Он был еще сравнительно молод, лет сорока пяти, подчеркнуто демократичен и постель стелил сам.

Спать оставалось недолго. В седьмом часу мы вышли из теплоты вагона в промозглую стылую сырость. Тускло светили станционные фонари, по перрону на мягких паучьих лапах крался дождик. Из темноты вышел на свет директор завода Василенко. Элегантная фетровая шляпа, сдвинутая на затылок, открывала миру пышный чуб над низким лбом, придавившим широко поставленные маленькие бесцветные глаза. Он услужливо взял у Потапова портфель, и все двинулись к машинам.

Столица Мордовии предстала грязным, запущенным провинциальным городом. Осенняя слякоть, моросящий дождь, редкие деревья, уже потерявшие листву, серые и грязно-желтые фасады стандартных пятиэтажек – все наводило уныние и тоску. Ближе к заводу пятиэтажки уступили место довоенным двухэтажным домам барачного типа, показалась ТЭЦ. Пар от градирен растворялся в низко нависших тучах. Трубопроводы, идущие от ТЭЦ к фабричным корпусам и жилым кварталам, пересекали воздушное пространство, придавая городскому пейзажу промышленный вид. Наконец показалась площадка строящегося завода. С шоссе открывалось взгляду недостроенное здание двухэтажного сталелитейного цеха.
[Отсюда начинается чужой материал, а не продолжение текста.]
theorem test_init_literals_on_the_4bit_path :
    actsOf (exec .init33 (inInit .p4 [])) = some (p4Write 0x33#8 false) ∧
      actsOf (exec .init32 (inInit .p4 [])) = some (p4Write 0x32#8 false) ∧
      actsOf (exec .init28 (inInit .p4 [])) = some (p4Write 0x28#8 false) ∧
      actsOf (exec .init80 (inInit .p4 [])) = some (p4Write 0x80#8 false) ∧
      refusalOf (exec .init33 (inInit .p8 [])) = some .notInitPath := by decide

theorem test_init_literals_on_the_8bit_path :
    actsOf (exec .init30 (inInit .p8 [])) = some (p8Write 0x30#8 false) ∧
      actsOf (exec .init38 (inInit .p8 [])) = some (p8Write 0x38#8 false) ∧
      actsOf (exec .init07 (inInit .p8 [])) = some (p8Write 0x07#8 false) ∧
      refusalOf (exec .init07 (inInit .p4 [])) = some .notInitPath := by decide

theorem test_init_literals_on_both_paths :
    actsOf (exec .init0E (inInit .p8 [])) = some (p8Write 0x0E#8 false) ∧
      actsOf (exec .init01 (inInit .p4 [])) = some (p4Write 0x01#8 false) := by decide

/-! ## Refusals -/

/-- V-D-RF-7, V-D-RF-8, V-D-RF-9. -/
theorem test_refusals :
    refusalOf (exec .clear State.reset) = some .noInstance ∧
      refusalOf (exec .new4bit { ready .p4 with life := .absent }) = some .alreadyConstructed ∧
      refusalOf (exec .new8bit (ready .p8)) = some .alreadyConstructed ∧
      refusalOf (exec .clear (running .p8 [])) = some .requestInProgress ∧
      refusalOf (exec .busClear (ready .p8)) = some .noRequestRunning := by decide

/-! ## One step -/

/-- V-E-1: the first action of `clear` fails on P4. -/
theorem test_step_error :
    (nextOf (step { running .p4 (p4Write 0x01#8 false ++ [.wait .clear]) with env := [.err true] })).map
        (fun t => (t.resp, t.life, t.busy, t.pins.rs, t.pins.en)) =
      some (.err, .ready, false, .L, .X) := by decide

/-- V-E-4: the first drive of the 8-bit init fails, the pin keeps its old level. -/
theorem test_step_error_in_init :
    (nextOf (step { inInit .p8 (p8Write 0x30#8 false) with env := [.err false] })).map
        (fun t => (t.resp, t.life, t.pins.d0)) =
      some (.err, .absent, .X) := by decide

/-- V-E-6: an error in the second byte ends the sequence. -/
theorem test_step_error_in_a_byte_sequence :
    (nextOf (step { running .p8 (p8Write 0x69#8 true ++ [.wait .cmd]) with env := [.err false], pending := [0x21#8] })).map
        (fun t => (t.pending, t.results, t.busy)) =
      some ([], [.err], false) := by decide

/-- V-E-7: a primitive that never returns. -/
theorem test_step_hang :
    (nextOf (step { running .p8 (p8Write 0x01#8 false) with env := [.hang] })).map (fun t => (t.busy, t.resp, t.hung)) =
        some (true, .none, true) ∧
      faultOf (step { running .p8 [] with hung := true }) = some .hung := by decide
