-- ==== Sys2Proof/Machine/LoadConst.lean ====
section
/-! DEFINITION. LoadConst (41_loadconst.md). -/

namespace Sys2Proof.Machine

/-- `x[address] <- zext_32(constant)` (R89). -/
def execLoadConst (address constant : Nat) (s : State) : Host.Outcome State Fault Refusal :=
  s.retire Opcode.loadConst.length (s.setRegister address constant)

end Sys2Proof.Machine
end

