/-- A word stored inside `size` lists no address outside it. -/
theorem Memory.writeWord_inside {m : Memory} {a size : Nat} (v : Word) (ha : a + 3 < size)
    (hm : ∀ c ∈ m, c.1 < size) : ∀ c ∈ m.writeWord a v, c.1 < size := by
  intro c hc
  rcases Memory.mem_writeWord hc with hword | hold
  · omega
  · exact hm c hold

/-- Memory stays canonical and inside `MEM_SIZE` when an instruction completes (R31). -/
theorem State.Inv.mem_of_completes {s : State} (hs : s.Inv) {i : Instr} {regs : Vector Word 128} {mem : Memory}
    (h : s.completes i regs mem) : mem.wf ∧ ∀ c ∈ mem, c.1 < s.memSize := by
  rcases State.completes_mem h with rfl | ⟨a, v, hin, rfl⟩
  · exact ⟨hs.memCanonical, hs.memInside⟩
  · exact ⟨Memory.wf_writeWord a v hs.memCanonical, Memory.writeWord_inside v hin hs.memInside⟩

/-! ### Each thing a step can do keeps the invariant -/

/-- Taking a fault keeps the invariant when its data may stand in the record. -/
theorem State.Inv.raise {s : State} (hs : s.Inv) {info : FaultInfo} (hinfo : info.ok s.pc s.memSize) :
    (s.raise info).Inv :=
  { hs with
    doneAtEnd := by simp
    faultAgrees := (s.faultOk_raise_iff info).2 hinfo }

/-- The end of the stream keeps the invariant: the bound on `pc` makes the test for it an equation (R21, R79). -/
theorem State.Inv.endOfStream {s : State} (hs : s.Inv) (hrun : s.status = .running)
    (hend : s.prog.length ≤ s.pc) : s.endOfStream.Inv :=
  have hnone : s.fault = none := (State.faultOk_iff_of_ne_fault (by simp [hrun])).1 hs.faultAgrees
  { hs with
    doneAtEnd := fun _ => Nat.le_antisymm hs.pcInside hend
    faultAgrees := (State.faultOk_iff_of_ne_fault (by simp)).2 hnone }

/-- An instruction that completes keeps the invariant when its bytes lie in the stream. -/
theorem State.Inv.complete {s : State} (hs : s.Inv) (hrun : s.status = .running) {i : Instr}
    {regs : Vector Word 128} {mem : Memory} (h : s.completes i regs mem)
    (hlen : s.pc + i.length ≤ s.prog.length) :
    State.Inv { s with regs := regs, mem := mem, pc := s.pc + i.length } :=
  have hnone : s.fault = none := (State.faultOk_iff_of_ne_fault (by simp [hrun])).1 hs.faultAgrees
  { memCanonical := (hs.mem_of_completes h).1
    memInside := (hs.mem_of_completes h).2
    memSizeBound := hs.memSizeBound
    pcInside := hlen
    doneAtEnd := by simp [hrun]
    faultAgrees := (State.faultOk_iff_of_ne_fault (by simp [hrun])).2 hnone }

/-- The decoded instruction keeps the invariant, whether it completes or takes its fault. -/
theorem State.Inv.exec {s t : State} (hs : s.Inv) (hrun : s.status = .running) {i : Instr} {len : Nat}
    (hfetch : s.fetch = .ok (i, len)) (h : exec i s = .next t) : t.Inv := by
  obtain ⟨_, op, -, hlen, hinside, hop, hwf, -⟩ := decode_eq_ok hfetch
  rcases exec_wf_cases hwf h with ⟨regs, mem, hcompletes, rfl⟩ | ⟨a, k, hout, hkind, rfl⟩
  · refine hs.complete hrun hcompletes ?_
    rwa [Instr.length, hop, ← hlen]
  · exact hs.raise ⟨hout, hkind⟩

/-- Settles O41, by the four things a step can be. -/
theorem stepKeepsInvariant : Obligations.StepKeepsInvariant := by
  intro s t hs hstep
  rcases step_cases hstep with ⟨-, rfl⟩ | ⟨hrun, hend, rfl⟩ | ⟨-, hpc, e, he, rfl⟩ |
    ⟨hrun, -, i, len, hfetch, hexec⟩
  · exact hs
  · exact hs.endOfStream hrun hend
  · exact hs.raise (FaultInfo.ok_ofDecode hpc he)
  · exact hs.exec hrun hfetch hexec

end Sys2Proof.Machine
end

section
/-! PROOF. Frames of a step, for the statements about the state: the run's parameters, who writes registers and memory,
the absorbing stops, and the state after reset. -/

namespace Sys2Proof.Machine

/-! ### What a step can change -/

/-- The decoded instruction completes, or it takes a fault. -/
theorem exec_of_fetch_cases {s t : State} {i : Instr} {len : Nat} (hfetch : s.fetch = .ok (i, len))
    (h : exec i s = .next t) :
    (∃ regs mem, s.completes i regs mem ∧ t = { s with regs := regs, mem := mem, pc := s.pc + i.length }) ∨
      ∃ info, t = s.raise info := by
  obtain ⟨_, _, -, -, -, -, hwf, -⟩ := decode_eq_ok hfetch
  rcases exec_wf_cases hwf h with hcompletes | ⟨_, _, -, -, ht⟩
  · exact .inl hcompletes
  · exact .inr ⟨_, ht⟩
По всей его длине, то есть на триста метров, был растянут выцветший кумач, на котором огромными белыми буквами было выведено: «Саранский литейный завод – важнейшая стройка семилетки».

– Сколько лет он строится? – спросил Кондратьев.

– Я впервые приехал сюда четыре года тому назад, – ответил я. – Коробка здания с этим лозунгом на фасаде уже стояла. Но работы не велись.

Потапов гневно взглянул на меня.

– Госплан постоянно сокращал капиталовложения, – сказал он, оправдываясь.

– Хотя бы тряпку сняли, – недовольно буркнул Кондратьев.

Дирекция завода временно размещалась в конторских помещениях другого, уже построенного цеха. Мы поднялись по грязной затоптанной лестнице и вошли в кабинет директора, где назойливо лезли в глаза нелепые светильники с цветными абажурами, беспорядочно свисающие с потолка.

– То ли директорский кабинет, то ли кафетерий, – заметил Кондратьев. – Ну и вкус у тебя, Василий Пантелеевич.

Василенко покраснел.

– До интерьера руки не доходят, Владимир Алексеевич, – сказал он.

– Ну, тогда рассказывай, как обстоят дела с пусковым комплексом. Через час строители соберутся.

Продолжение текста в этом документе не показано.